> ACTION ITEM: For the listing that follows, give again exactly the lines from the one with "let s3 := queuePub n s2" to the one with "is VACANT. -/", including both.

> EXTRACTED RECORDS:
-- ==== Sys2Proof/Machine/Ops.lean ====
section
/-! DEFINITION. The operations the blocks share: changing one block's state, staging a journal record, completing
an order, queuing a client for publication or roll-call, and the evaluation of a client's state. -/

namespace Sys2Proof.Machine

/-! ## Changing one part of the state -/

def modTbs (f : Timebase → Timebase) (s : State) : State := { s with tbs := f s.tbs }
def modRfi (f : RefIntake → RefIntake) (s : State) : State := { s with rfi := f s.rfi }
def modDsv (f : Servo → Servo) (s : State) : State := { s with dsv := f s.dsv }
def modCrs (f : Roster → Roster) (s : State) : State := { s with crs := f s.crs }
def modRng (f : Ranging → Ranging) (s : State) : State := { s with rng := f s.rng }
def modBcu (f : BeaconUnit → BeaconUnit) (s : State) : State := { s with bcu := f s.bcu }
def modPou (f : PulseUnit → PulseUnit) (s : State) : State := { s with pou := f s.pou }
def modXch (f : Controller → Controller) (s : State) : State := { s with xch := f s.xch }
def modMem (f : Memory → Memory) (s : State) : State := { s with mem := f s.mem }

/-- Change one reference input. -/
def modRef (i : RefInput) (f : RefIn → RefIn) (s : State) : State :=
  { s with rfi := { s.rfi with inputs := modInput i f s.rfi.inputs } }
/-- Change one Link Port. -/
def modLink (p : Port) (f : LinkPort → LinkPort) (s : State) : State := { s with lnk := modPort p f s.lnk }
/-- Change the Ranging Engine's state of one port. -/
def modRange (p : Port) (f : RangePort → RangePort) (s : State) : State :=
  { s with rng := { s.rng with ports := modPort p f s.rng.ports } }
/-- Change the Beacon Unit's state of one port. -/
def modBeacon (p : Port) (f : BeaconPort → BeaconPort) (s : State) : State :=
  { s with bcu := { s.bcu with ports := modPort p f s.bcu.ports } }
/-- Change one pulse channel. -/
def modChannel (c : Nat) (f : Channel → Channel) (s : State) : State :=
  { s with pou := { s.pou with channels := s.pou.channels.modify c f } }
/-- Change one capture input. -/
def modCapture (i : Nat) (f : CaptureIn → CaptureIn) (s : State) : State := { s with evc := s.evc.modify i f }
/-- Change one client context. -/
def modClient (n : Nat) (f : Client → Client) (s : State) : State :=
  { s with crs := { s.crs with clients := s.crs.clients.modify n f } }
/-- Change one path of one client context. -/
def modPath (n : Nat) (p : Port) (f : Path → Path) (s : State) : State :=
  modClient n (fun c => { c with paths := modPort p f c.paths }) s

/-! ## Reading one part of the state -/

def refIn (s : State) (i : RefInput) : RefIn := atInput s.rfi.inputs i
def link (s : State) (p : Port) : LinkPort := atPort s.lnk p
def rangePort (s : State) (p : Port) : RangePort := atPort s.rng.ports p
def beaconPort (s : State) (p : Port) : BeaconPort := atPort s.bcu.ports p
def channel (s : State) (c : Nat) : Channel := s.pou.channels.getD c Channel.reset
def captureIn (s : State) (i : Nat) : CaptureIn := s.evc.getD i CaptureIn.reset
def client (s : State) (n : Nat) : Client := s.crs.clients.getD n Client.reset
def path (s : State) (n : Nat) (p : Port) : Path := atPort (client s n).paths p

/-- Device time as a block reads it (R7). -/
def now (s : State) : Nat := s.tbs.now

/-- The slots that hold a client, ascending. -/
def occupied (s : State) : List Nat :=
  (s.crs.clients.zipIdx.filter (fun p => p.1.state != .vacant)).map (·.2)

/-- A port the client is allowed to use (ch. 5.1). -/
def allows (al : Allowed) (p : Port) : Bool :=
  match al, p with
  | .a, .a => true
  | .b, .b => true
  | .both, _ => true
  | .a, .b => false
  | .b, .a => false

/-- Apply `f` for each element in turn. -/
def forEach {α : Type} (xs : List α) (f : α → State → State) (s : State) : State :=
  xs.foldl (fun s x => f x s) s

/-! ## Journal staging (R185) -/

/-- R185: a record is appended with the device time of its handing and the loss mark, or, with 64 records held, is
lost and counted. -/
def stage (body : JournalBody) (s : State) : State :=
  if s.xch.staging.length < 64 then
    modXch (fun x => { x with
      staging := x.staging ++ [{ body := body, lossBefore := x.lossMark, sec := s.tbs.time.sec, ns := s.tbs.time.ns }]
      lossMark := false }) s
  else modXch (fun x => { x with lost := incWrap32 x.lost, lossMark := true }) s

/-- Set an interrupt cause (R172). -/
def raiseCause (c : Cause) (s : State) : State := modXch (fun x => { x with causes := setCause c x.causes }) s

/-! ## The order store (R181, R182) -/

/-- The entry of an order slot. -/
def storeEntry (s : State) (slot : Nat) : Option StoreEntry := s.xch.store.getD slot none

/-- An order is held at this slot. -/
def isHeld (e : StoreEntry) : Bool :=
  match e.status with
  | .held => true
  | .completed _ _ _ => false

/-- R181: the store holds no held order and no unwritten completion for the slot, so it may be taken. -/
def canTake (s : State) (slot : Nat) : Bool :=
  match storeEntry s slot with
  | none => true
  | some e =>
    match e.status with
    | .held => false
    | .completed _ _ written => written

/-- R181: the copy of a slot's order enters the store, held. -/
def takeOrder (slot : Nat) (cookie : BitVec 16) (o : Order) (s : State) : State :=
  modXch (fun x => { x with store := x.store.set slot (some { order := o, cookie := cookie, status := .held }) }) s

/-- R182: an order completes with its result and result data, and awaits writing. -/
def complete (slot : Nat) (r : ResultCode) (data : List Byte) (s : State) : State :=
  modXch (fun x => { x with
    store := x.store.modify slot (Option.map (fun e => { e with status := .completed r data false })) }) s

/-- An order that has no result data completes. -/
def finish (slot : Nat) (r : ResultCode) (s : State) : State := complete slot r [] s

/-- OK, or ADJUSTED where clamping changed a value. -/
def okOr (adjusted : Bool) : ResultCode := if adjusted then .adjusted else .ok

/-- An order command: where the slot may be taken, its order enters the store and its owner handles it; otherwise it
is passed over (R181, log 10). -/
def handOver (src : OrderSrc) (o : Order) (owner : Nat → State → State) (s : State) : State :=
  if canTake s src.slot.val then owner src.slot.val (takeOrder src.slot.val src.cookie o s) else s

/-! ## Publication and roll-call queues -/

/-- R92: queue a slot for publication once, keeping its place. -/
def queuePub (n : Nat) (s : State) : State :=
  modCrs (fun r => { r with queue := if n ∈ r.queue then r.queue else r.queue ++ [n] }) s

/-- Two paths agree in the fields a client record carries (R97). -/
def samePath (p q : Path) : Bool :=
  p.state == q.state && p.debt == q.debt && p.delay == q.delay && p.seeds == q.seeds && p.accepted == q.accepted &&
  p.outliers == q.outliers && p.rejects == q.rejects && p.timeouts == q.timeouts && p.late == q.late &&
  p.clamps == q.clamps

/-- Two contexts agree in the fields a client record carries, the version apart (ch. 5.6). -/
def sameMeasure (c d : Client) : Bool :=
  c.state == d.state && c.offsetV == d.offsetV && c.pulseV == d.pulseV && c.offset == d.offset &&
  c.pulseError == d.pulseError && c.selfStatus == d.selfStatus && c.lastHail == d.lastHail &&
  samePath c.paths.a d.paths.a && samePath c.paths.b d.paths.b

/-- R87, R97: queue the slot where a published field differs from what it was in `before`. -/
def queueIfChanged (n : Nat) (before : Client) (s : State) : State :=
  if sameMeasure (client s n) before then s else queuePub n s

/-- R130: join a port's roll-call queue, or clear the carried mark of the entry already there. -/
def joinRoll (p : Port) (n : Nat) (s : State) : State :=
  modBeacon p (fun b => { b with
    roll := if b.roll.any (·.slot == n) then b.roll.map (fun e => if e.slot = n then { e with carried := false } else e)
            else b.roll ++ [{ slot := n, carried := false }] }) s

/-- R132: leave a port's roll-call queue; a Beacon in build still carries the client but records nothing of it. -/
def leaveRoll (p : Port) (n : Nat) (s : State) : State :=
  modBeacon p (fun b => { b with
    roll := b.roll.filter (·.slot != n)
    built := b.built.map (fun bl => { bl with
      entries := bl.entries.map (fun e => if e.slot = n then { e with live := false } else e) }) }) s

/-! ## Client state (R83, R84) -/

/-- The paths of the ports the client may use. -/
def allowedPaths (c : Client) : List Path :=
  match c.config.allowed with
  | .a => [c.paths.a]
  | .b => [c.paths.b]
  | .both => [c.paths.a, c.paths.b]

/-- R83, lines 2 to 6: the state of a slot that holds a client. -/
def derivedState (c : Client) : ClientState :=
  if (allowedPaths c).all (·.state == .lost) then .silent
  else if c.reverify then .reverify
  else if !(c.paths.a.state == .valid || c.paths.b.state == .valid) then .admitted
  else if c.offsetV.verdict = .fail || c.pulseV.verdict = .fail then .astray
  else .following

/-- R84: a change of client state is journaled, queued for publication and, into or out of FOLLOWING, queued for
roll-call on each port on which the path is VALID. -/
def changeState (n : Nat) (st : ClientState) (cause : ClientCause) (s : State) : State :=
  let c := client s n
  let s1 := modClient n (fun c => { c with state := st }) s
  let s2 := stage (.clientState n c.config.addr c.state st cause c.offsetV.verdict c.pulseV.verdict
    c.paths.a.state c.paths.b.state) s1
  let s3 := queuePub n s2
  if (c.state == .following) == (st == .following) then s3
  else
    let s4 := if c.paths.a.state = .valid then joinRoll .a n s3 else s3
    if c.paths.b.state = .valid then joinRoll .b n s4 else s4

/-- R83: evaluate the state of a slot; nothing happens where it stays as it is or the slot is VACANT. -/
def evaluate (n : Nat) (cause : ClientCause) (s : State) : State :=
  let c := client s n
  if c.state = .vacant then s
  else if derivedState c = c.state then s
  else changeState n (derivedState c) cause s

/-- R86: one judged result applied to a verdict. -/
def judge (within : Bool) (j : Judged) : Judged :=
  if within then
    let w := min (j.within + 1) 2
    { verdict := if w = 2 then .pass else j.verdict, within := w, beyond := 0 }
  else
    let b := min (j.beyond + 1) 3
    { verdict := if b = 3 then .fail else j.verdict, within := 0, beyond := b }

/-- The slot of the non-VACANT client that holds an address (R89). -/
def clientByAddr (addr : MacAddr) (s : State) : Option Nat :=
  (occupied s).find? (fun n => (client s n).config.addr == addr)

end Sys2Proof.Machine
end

> OUTPUT OF THE EXERCISE:
  let s3 := queuePub n s2
  if (c.state == .following) == (st == .following) then s3
  else
    let s4 := if c.paths.a.state = .valid then joinRoll .a n s3 else s3
    if c.paths.b.state = .valid then joinRoll .b n s4 else s4

/-- R83: evaluate the state of a slot; nothing happens where it stays as it is or the slot is VACANT. -/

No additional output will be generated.